Exercise prompt:
Please give back only the lines below from the one containing "theorem cget_filter_ne (d" to the one containing "simp only [csetList, ih, cget_cset, List.length_cons]", each repeated word for word, both ends included.

Collected data:
################

-- ==== Sys2Proof/Laws/Cells.lean ====
section
/-! SUPPORT. Canonical maps: what a read after a write gives, and that every change keeps the canonical form. -/

namespace Sys2Proof.Machine

variable {α : Type}

/-! ### Reads after writes -/

theorem cget_filter_ne (d : α) (m : Cells α) (n k : Nat) :
    cget d (m.filter (fun e => e.1 != n)) k = if k = n then d else cget d m k := by
  induction m with
  | nil => simp [cget]
  | cons e t ih =>
    obtain ⟨a, v⟩ := e
    by_cases h : a = n
    · subst h; simp [cget, ih]; split <;> simp_all
    · simp only [bne_iff_ne, ne_eq, h, not_false_eq_true, List.filter_cons_of_pos, cget, ih]
      split <;> split <;> simp_all

theorem cget_cput (d : α) (m : Cells α) (n k : Nat) (x : α) :
    cget d (cput n x m) k = if k = n then x else cget d m k := by
  induction m with
  | nil => simp [cput, cget]
  | cons e t ih =>
    obtain ⟨a, v⟩ := e
    simp only [cput]
    split
    · simp only [cget]
    · split
      · subst_vars; simp only [cget]; split <;> simp_all
      · simp only [cget, ih]; split <;> split <;> simp_all

/-- A read after a write. -/
theorem cget_cset [DecidableEq α] (d : α) (m : Cells α) (n k : Nat) (x : α) :
    cget d (cset d m n x) k = if k = n then x else cget d m k := by
  unfold cset
  split
  · subst_vars; exact cget_filter_ne _ m n k
  · exact cget_cput d m n k x

@[simp] theorem cget_cset_same [DecidableEq α] (d : α) (m : Cells α) (n : Nat) (x : α) :
    cget d (cset d m n x) n = x := by simp [cget_cset]

theorem cget_cset_ne [DecidableEq α] (d : α) (m : Cells α) {n k : Nat} (x : α) (h : k ≠ n) :
    cget d (cset d m n x) k = cget d m k := by simp [cget_cset, h]

/-- A read after a write of consecutive keys. -/
theorem cget_csetList [DecidableEq α] (d : α) (l : List α) :
    ∀ (m : Cells α) (k n : Nat),
      cget d (csetList d m k l) n = if k ≤ n ∧ n < k + l.length then (l[n - k]?).getD d else cget d m n := by
  induction l with
  | nil => intro m k n; rw [if_neg (by simp only [List.length_nil]; omega)]; rfl
  | cons x t ih =>
    intro m k n
    simp only [csetList, ih, cget_cset, List.length_cons]
    by_cases h1 : n = k
    · subst h1; rw [if_neg (by omega), if_pos rfl, if_pos (by omega)]; simp
    · by_cases h2 : k + 1 ≤ n ∧ n < k + 1 + t.length
      · have : n - k = n - (k + 1) + 1 := by omega
        rw [if_pos h2, if_pos (by omega), this]; simp
      · rw [if_neg h2, if_neg h1, if_neg (by omega)]

/-! ### The canonical form -/

theorem cwfFrom_mono [DecidableEq α] {d : α} {m : Cells α} {lo lo' : Nat} (h : lo' ≤ lo) :
    cwfFrom d lo m = true → cwfFrom d lo' m = true := by
  cases m with
  | nil => simp [cwfFrom]
  | cons e t =>
    obtain ⟨k, v⟩ := e
    simp only [cwfFrom, Bool.and_eq_true, decide_eq_true_eq]
    exact fun hw => ⟨⟨Nat.le_trans h hw.1.1, hw.1.2⟩, hw.2⟩

theorem cwfFrom_filter [DecidableEq α] {d : α} (p : Nat × α → Bool) :
    ∀ {m : Cells α} {lo : Nat}, cwfFrom d lo m = true → cwfFrom d lo (m.filter p) = true
  | [], _, h => by simpa using h
  | (k, v) :: t, lo, h => by
    simp only [cwfFrom, Bool.and_eq_true, decide_eq_true_eq] at h
    have ih := cwfFrom_filter p h.2
    simp only [List.filter_cons]
    split
    · simp [cwfFrom, h.1.1, h.1.2, ih]
    · exact cwfFrom_mono (by omega) ih

theorem cwfFrom_cput [DecidableEq α] {d x : α} (hx : x ≠ d) {n : Nat} :
    ∀ {m : Cells α} {lo : Nat}, lo ≤ n → cwfFrom d lo m = true → cwfFrom d lo (cput n x m) = true
  | [], lo, h, _ => by simp [cput, cwfFrom, h, hx]
  | (k, v) :: t, lo, hn, h => by
    simp only [cwfFrom, Bool.and_eq_true, decide_eq_true_eq] at h
    simp only [cput]
    split
    · simp only [cwfFrom, Bool.and_eq_true, decide_eq_true_eq]
      exact ⟨⟨hn, hx⟩, ⟨by omega, h.1.2⟩, h.2⟩
    · split
      · subst_vars; simp only [cwfFrom, Bool.and_eq_true, decide_eq_true_eq]; exact ⟨⟨hn, hx⟩, h.2⟩
      · simp only [cwfFrom, Bool.and_eq_true, decide_eq_true_eq]
        exact ⟨h.1, cwfFrom_cput hx (by omega) h.2⟩

/-- A write keeps the canonical form. -/
theorem cwf_cset [DecidableEq α] {d : α} {m : Cells α} (n : Nat) (x : α) (h : cwf d m = true) :
    cwf d (cset d m n x) = true := by
  unfold cset
  split
  · exact cwfFrom_filter _ h
  · exact cwfFrom_cput ‹_› (Nat.zero_le _) h

/-- Dropping entries keeps the canonical form. -/
theorem cwf_filter [DecidableEq α] {d : α} {m : Cells α} (p : Nat × α → Bool) (h : cwf d m = true) :
    cwf d (m.filter p) = true := cwfFrom_filter p h

/-- A write of consecutive keys keeps the canonical form. -/
theorem cwf_csetList [DecidableEq α] {d : α} :
    ∀ (l : List α) {m : Cells α} (k : Nat), cwf d m = true → cwf d (csetList d m k l) = true
  | [], _, _, h => h
  | _ :: t, _, k, h => cwf_csetList t (k + 1) (cwf_cset k _ h)

/-- Equal reads of canonical maps make equal maps. -/
theorem cwf_ext_from [DecidableEq α] {d : α} :
    ∀ {m n : Cells α} {lo : Nat}, cwfFrom d lo m = true → cwfFrom d lo n = true →
      (∀ k, lo ≤ k → cget d m k = cget d n k) → m = n
  | [], [], _, _, _, _ => rfl
  | [], (k, v) :: t, lo, _, hn, h => by
    simp only [cwfFrom, Bool.and_eq_true, decide_eq_true_eq] at hn
    have := h k hn.1.1
    simp [cget] at this
    exact absurd this.symm hn.1.2
  | (k, v) :: t, [], lo, hm, _, h => by
    simp only [cwfFrom, Bool.and_eq_true, decide_eq_true_eq] at hm
    have := h k hm.1.1
    simp [cget] at this
    exact absurd this hm.1.2
  | (k, v) :: t, (j, w) :: u, lo, hm, hn, h => by
    simp only [cwfFrom, Bool.and_eq_true, decide_eq_true_eq] at hm hn
    have low : ∀ {lo k : Nat} {m : Cells α}, cwfFrom d lo m = true → k < lo → cget d m k = d := by
      intro lo k m
      induction m generalizing lo with
      | nil => simp [cget]
      | cons e t ih =>
        obtain ⟨a, x⟩ := e
        intro hw hk
        simp only [cwfFrom, Bool.and_eq_true, decide_eq_true_eq] at hw
        simp only [cget, show k ≠ a from by omega, if_false]
        exact ih hw.2 (by omega)
    have hkj : k = j := by
      rcases Nat.lt_trichotomy k j with hlt | heq | hgt
      · have h1 := h k hm.1.1
        have h2 : cget d u k = d := low hn.2 (by omega)
        simp [cget, h2, show k ≠ j from by omega] at h1
        exact absurd h1 hm.1.2
      · exact heq
      · have h1 := h j hn.1.1
        have h2 : cget d t j = d := low hm.2 (by omega)
        simp [cget, h2, show j ≠ k from by omega] at h1
        exact absurd h1.symm hn.1.2
    subst hkj
    have hv := h k hm.1.1
    simp [cget] at hv
    subst hv
    congr 1
    refine cwf_ext_from hm.2 hn.2 (fun i hi => ?_)
    have := h i (by omega)
    simpa [cget, show i ≠ k from by omega] using this

end Sys2Proof.Machine
end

################

Task response:
theorem cget_filter_ne (d : α) (m : Cells α) (n k : Nat) :
    cget d (m.filter (fun e => e.1 != n)) k = if k = n then d else cget d m k := by
  induction m with
  | nil => simp [cget]
  | cons e t ih =>
    obtain ⟨a, v⟩ := e
    by_cases h : a = n
    · subst h; simp [cget, ih]; split <;> simp_all
    · simp only [bne_iff_ne, ne_eq, h, not_false_eq_true, List.filter_cons_of_pos, cget, ih]
      split <;> split <;> simp_all

theorem cget_cput (d : α) (m : Cells α) (n k : Nat) (x : α) :
    cget d (cput n x m) k = if k = n then x else cget d m k := by
  induction m with
  | nil => simp [cput, cget]
  | cons e t ih =>
    obtain ⟨a, v⟩ := e
    simp only [cput]
    split
    · simp only [cget]
    · split
      · subst_vars; simp only [cget]; split <;> simp_all
      · simp only [cget, ih]; split <;> split <;> simp_all

/-- A read after a write. -/
theorem cget_cset [DecidableEq α] (d : α) (m : Cells α) (n k : Nat) (x : α) :
    cget d (cset d m n x) k = if k = n then x else cget d m k := by
  unfold cset
  split
  · subst_vars; exact cget_filter_ne _ m n k
  · exact cget_cput d m n k x

@[simp] theorem cget_cset_same [DecidableEq α] (d : α) (m : Cells α) (n : Nat) (x : α) :
    cget d (cset d m n x) n = x := by simp [cget_cset]

theorem cget_cset_ne [DecidableEq α] (d : α) (m : Cells α) {n k : Nat} (x : α) (h : k ≠ n) :
    cget d (cset d m n x) k = cget d m k := by simp [cget_cset, h]

/-- A read after a write of consecutive keys. -/
theorem cget_csetList [DecidableEq α] (d : α) (l : List α) :
    ∀ (m : Cells α) (k n : Nat),
      cget d (csetList d m k l) n = if k ≤ n ∧ n < k + l.length then (l[n - k]?).getD d else cget d m n := by
  induction l with
  | nil => intro m k n; rw [if_neg (by simp only [List.length_nil]; omega)]; rfl
  | cons x t ih =>
    intro m k n
    simp only [csetList, ih, cget_cset, List.length_cons]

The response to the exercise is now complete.